* _TASK STATEMENT_:
Reproduce the entries shown below only from the line with "def sendIdle (s" down to the line with "Host.Outcome State Fault Refusal := .next (identPort", keeping both end lines and copying each one exactly.

[Dataset excerpts]
-- ==== Sys2Proof/Machine/Bridge.lean ====
section
/-! DEFINITION. Bridge ports and their link layer (R336 to R342), and a wake of the device (R425, R426). -/

namespace Sys2Proof.Machine

/-! ## Wakes -/

/-- The device is not in P0, or is on its way out of it or back. -/
def asleep (s : State) : Bool := s.capo.state ≠ 0 || s.capo.entering || s.capo.waking

/-- R425, R426: a wake event outside P0, or during an entry, starts a wake. -/
def beginWake (s : State) : State :=
  if asleep s && !s.capo.waking then { s with capo := { s.capo with waking := true, wakeStart := s.micros } } else s

/-! ## Ports -/

/-- The hub die of a Bridge port (Table 12.1). -/
def brgHub : BPort → Hub
  | 0 => 0 | 1 => 0 | 2 => 1 | 3 => 1 | 4 => 2 | 5 => 2 | 6 => 3 | 7 => 3

/-- PLL of a Bridge port (Table 1.14). -/
def brgPll (n : BPort) : Nat := 18 + (brgHub n).val

/-- The port may train: it is enabled, and its PLL and hub run. -/
def brgAlive (s : State) (n : BPort) : Bool :=
  s.clk.powered && !s.clk.inReset && s.clk.live.getLsbD (brgPll n) && bit (s.rwp (.brg n .cfg)) 0

/-- The tree and place of a tree port: parent 0, left child 1, right child 2. -/
def treePlace : BPort → Option (Bool × Nat)
  | 0 => none | 1 => none | 2 => some (false, 0) | 3 => some (false, 1) | 6 => some (false, 2)
  | 4 => some (true, 0) | 5 => some (true, 1) | 7 => some (true, 2)

/-- R337: the addresses and ports that a tree port of device `a`, among `n`, may meet. -/
def wiredTo (a n : Nat) (treeB : Bool) (place : Nat) : Option (Nat × BPort) :=
  match place with
  | 0 => if a = 0 then none else some (treeParent a, treePort treeB (if a % 2 = 1 then 1 else 2))
  | k => if 2 * a + k < n then some (2 * a + k, treePort treeB 0) else none

/-- R342: what IDENT showed agrees with R337. Addresses count once both devices have one (log entry 18). -/
def wiringOk (s : State) (n : BPort) (x : Bridge) : Bool :=
  match treePlace n with
  | none => true
  | some (tb, k) =>
    match ownAddr s, x.peerValid with
    | some a, true => wiredTo a s.brg.sysCount tb k = some (x.peerAddr.toNat, Fin.ofNat 8 x.peerPort.toNat)
    | _, _ =>
      if k = 0 then [treePort tb 1, treePort tb 2].contains (Fin.ofNat 8 x.peerPort.toNat)
      else treePort tb 0 = Fin.ofNat 8 x.peerPort.toNat

/-- R342: the check of a port that is Up. -/
def checkWiring (s : State) (n : BPort) : State :=
  let x := s.brg.ports[n.val]
  if x.st ≠ .up then s
  else if wiringOk s n x then s.modBrg n fun x => { x with miswired := false }
  else ((s.modBrg n fun x => { x with miswired := true }).raiseBits (.brg n .evt) 8).logRec 7 2 3 n.val 0

/-- Table 12.9, code 8: the rounds that use a tree port that is not Up or is miswired fail. -/
def failUsers (s : State) (n : BPort) : State :=
  (List.finRange 4).foldl (fun s j =>
    if (redParents s j ++ redChildren s j).contains n then failRound 8 none s j else s) s

def failMiswired (s : State) (n : BPort) : State := if s.brg.ports[n.val].miswired then failUsers s n else s

/-- BRG_SIGNAL_DETECT. -/
def signalDetect (s : State) (n : BPort) : State :=
  if brgAlive s n ∧ s.brg.ports[n.val].st = .down then s.modBrg n fun x => { x with st := .training } else s

/-- BRG_TRAINING_END: four lanes count when x4_allow permits them. -/
def trainingEnd (s : State) (n : BPort) (r : TrainResult) : State :=
  if s.brg.ports[n.val].st ≠ .training then s
  else match r with
    | .x8 => enterIdent s n fun x => { x with width := 2 }
    | .x4 =>
      if bit (s.rwp (.brg n .cfg)) 1 then enterIdent s n fun x => { x with width := 1 }
      else s.modBrg n fun x => { x with st := .down }
    | .failed => s.modBrg n fun x => { x with st := .down }

/-- BRIDGE_IDENT: the port enters Up; a port that is Up exchanges IDENT flits again after an enumeration. -/
def identPort (s : State) (n : BPort) (serial : Word) (port : BitVec 3) (addr : BitVec 8) (valid : Bool) : State :=
  let x := s.brg.ports[n.val]
  if x.st = .ident ∨ x.st = .up then
    let s1 := s.modBrg n fun x =>
      { x with st := .up, peerSerial := serial, peerPort := port, peerAddr := addr, peerValid := valid }
    let s2 := if x.st = .ident ∧ x.width = 1 then s1.raiseBits (.brg n .evt) 4 else s1
    failMiswired (checkWiring s2 n) n
  else s

/-- A port goes Down from Up or Retrain: its replay buffer is discarded (R341). -/
def downPort (s : State) (n : BPort) : State :=
  let s1 := s.modBrg n fun _ => {}
  failUsers ((s1.raiseBits (.brg n .evt) 1).logRec 7 2 1 n.val 0) n

/-- A port that is Up enters Retrain. -/
def laneLoss (s : State) (n : BPort) : State :=
  if s.brg.ports[n.val].st = .up then
    let s1 := s.modBrg n fun x => { x with st := .retrain, fails := 0 }
    ((s1.countSat (.brg n .linkCnt) 48 16 1).raiseBits (.brg n .evt) 2).logRec 7 1 2 n.val 0
  else s

/-! ## Flits (R339, R340) -/

/-- How far `b` lies above `a`, of 12-bit sequence numbers. -/
def seqGap (a b : BitVec 12) : Nat := (b - a).toNat

/-- Drop the flits that an acknowledgement covers. -/
def ackFlits (ack : BitVec 12) (x : Bridge) : Bridge :=
  let kept := x.replay.filter fun f => !(seqGap f.seq ack < 2048)
  { x with replay := kept, fails := if kept.length < x.replay.length then 0 else x.fails }

/-- R340: the flits that a nak sends again. -/
def replayed (x : Bridge) : List Flit := x.replay

/-- A nak: the flits after the acknowledged one are sent again; after 16 replays in a row the port retrains. -/
def replayFlits (s : State) (n : BPort) : State :=
  let s1 := (s.modBrg n fun x => { x with fails := x.fails + 1 }).countSat (.brg n .linkCnt) 32 16 1
  let s2 := (replayed s1.brg.ports[n.val]).foldl (fun s f => s.emit (.flit n f)) s1
  if 16 ≤ (s2.brg.ports[n.val]).fails then laneLoss s2 n else s2

/-- What a flit tells of this device's own flits. -/
def takeAck (s : State) (n : BPort) (f : Flit) : State :=
  let s1 := if f.ackV then runSlots (s.modBrg n (ackFlits f.ack)) n else s
  if f.nak then replayFlits s1 n else s1

/-- An idle flit of this device, with its acknowledgement (log entry 19). -/
def idleFlit (x : Bridge) (nak : Bool) : Flit :=
  sealed { newFlit 0 0 0 (List.replicate 256 0) with seq := x.txSeq, ack := x.rxSeq - 1, nak := nak }

def sendIdle (s : State) (n : BPort) (nak : Bool) : State := s.emit (.flit n (idleFlit s.brg.ports[n.val] nak))

/-- BRIDGE_FLIT_RECEIVE: a flit with a failed CRC or beyond a gap is discarded and refused; one that came before is
discarded; the next in order is taken and acknowledged. BRG_LINK_CNT counts the codewords that the FEC corrected. -/
def receiveFlit (s0 : State) (n : BPort) (f : Flit) (fec : BitVec 16) : State :=
  let x := s0.brg.ports[n.val]
  let s := s0.countSat (.brg n .linkCnt) 0 32 fec.toNat
  if x.st ≠ .up then s0
  else if !f.crcOk then sendIdle s n true
  else if f.ftype = 0 ∨ f.ftype = 5 then takeAck s n f
  else if f.seq = x.rxSeq then
    sendIdle (takeAck (s.modBrg n fun x => { x with rxSeq := x.rxSeq + 1 }) n f) n false
  else if seqGap x.rxSeq f.seq < 2048 then sendIdle s n true
  else s

def execBrgSignalDetect (n : BPort) (s : State) : Host.Outcome State Fault Refusal := .next (signalDetect s n)

def execBrgTrainingEnd (n : BPort) (lanes : TrainResult) (s : State) : Host.Outcome State Fault Refusal :=
  .next (trainingEnd s n lanes)

def execBridgeIdent (n : BPort) (serial : Word) (peerPort : BitVec 3) (addr : BitVec 8) (valid : Bool) (s : State) :
    Host.Outcome State Fault Refusal := .next (identPort s n serial peerPort addr valid)

def execBridgeFlitReceive (n : BPort) (flit : Flit) (fec : BitVec 16) (s : State) : Host.Outcome State Fault Refusal :=
  .next (receiveFlit s n flit fec)

/-- BRG_RETRAIN_END. -/
def retrainEnd (s : State) (n : BPort) (ok : Bool) : State :=
  if s.brg.ports[n.val].st ≠ .retrain then s
  else if ok then enterIdent s n id else downPort s n

def execBrgRetrainEnd (n : BPort) (ok : Bool) (s : State) : Host.Outcome State Fault Refusal := .next (retrainEnd s n ok)

def execBrgLaneLoss (n : BPort) (s : State) : Host.Outcome State Fault Refusal := .next (laneLoss s n)

end Sys2Proof.Machine
end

* _RESPONSE AREA_:
def sendIdle (s : State) (n : BPort) (nak : Bool) : State := s.emit (.flit n (idleFlit s.brg.ports[n.val] nak))

/-- BRIDGE_FLIT_RECEIVE: a flit with a failed CRC or beyond a gap is discarded and refused; one that came before is
discarded; the next in order is taken and acknowledged. BRG_LINK_CNT counts the codewords that the FEC corrected. -/
def receiveFlit (s0 : State) (n : BPort) (f : Flit) (fec : BitVec 16) : State :=
  let x := s0.brg.ports[n.val]
  let s := s0.countSat (.brg n .linkCnt) 0 32 fec.toNat
  if x.st ≠ .up then s0
  else if !f.crcOk then sendIdle s n true
  else if f.ftype = 0 ∨ f.ftype = 5 then takeAck s n f
  else if f.seq = x.rxSeq then
    sendIdle (takeAck (s.modBrg n fun x => { x with rxSeq := x.rxSeq + 1 }) n f) n false
  else if seqGap x.rxSeq f.seq < 2048 then sendIdle s n true
  else s

def execBrgSignalDetect (n : BPort) (s : State) : Host.Outcome State Fault Refusal := .next (signalDetect s n)

def execBrgTrainingEnd (n : BPort) (lanes : TrainResult) (s : State) : Host.Outcome State Fault Refusal :=
  .next (trainingEnd s n lanes)

def execBridgeIdent (n : BPort) (serial : Word) (peerPort : BitVec 3) (addr : BitVec 8) (valid : Bool) (s : State) :
    Host.Outcome State Fault Refusal := .next (identPort s n serial peerPort addr valid)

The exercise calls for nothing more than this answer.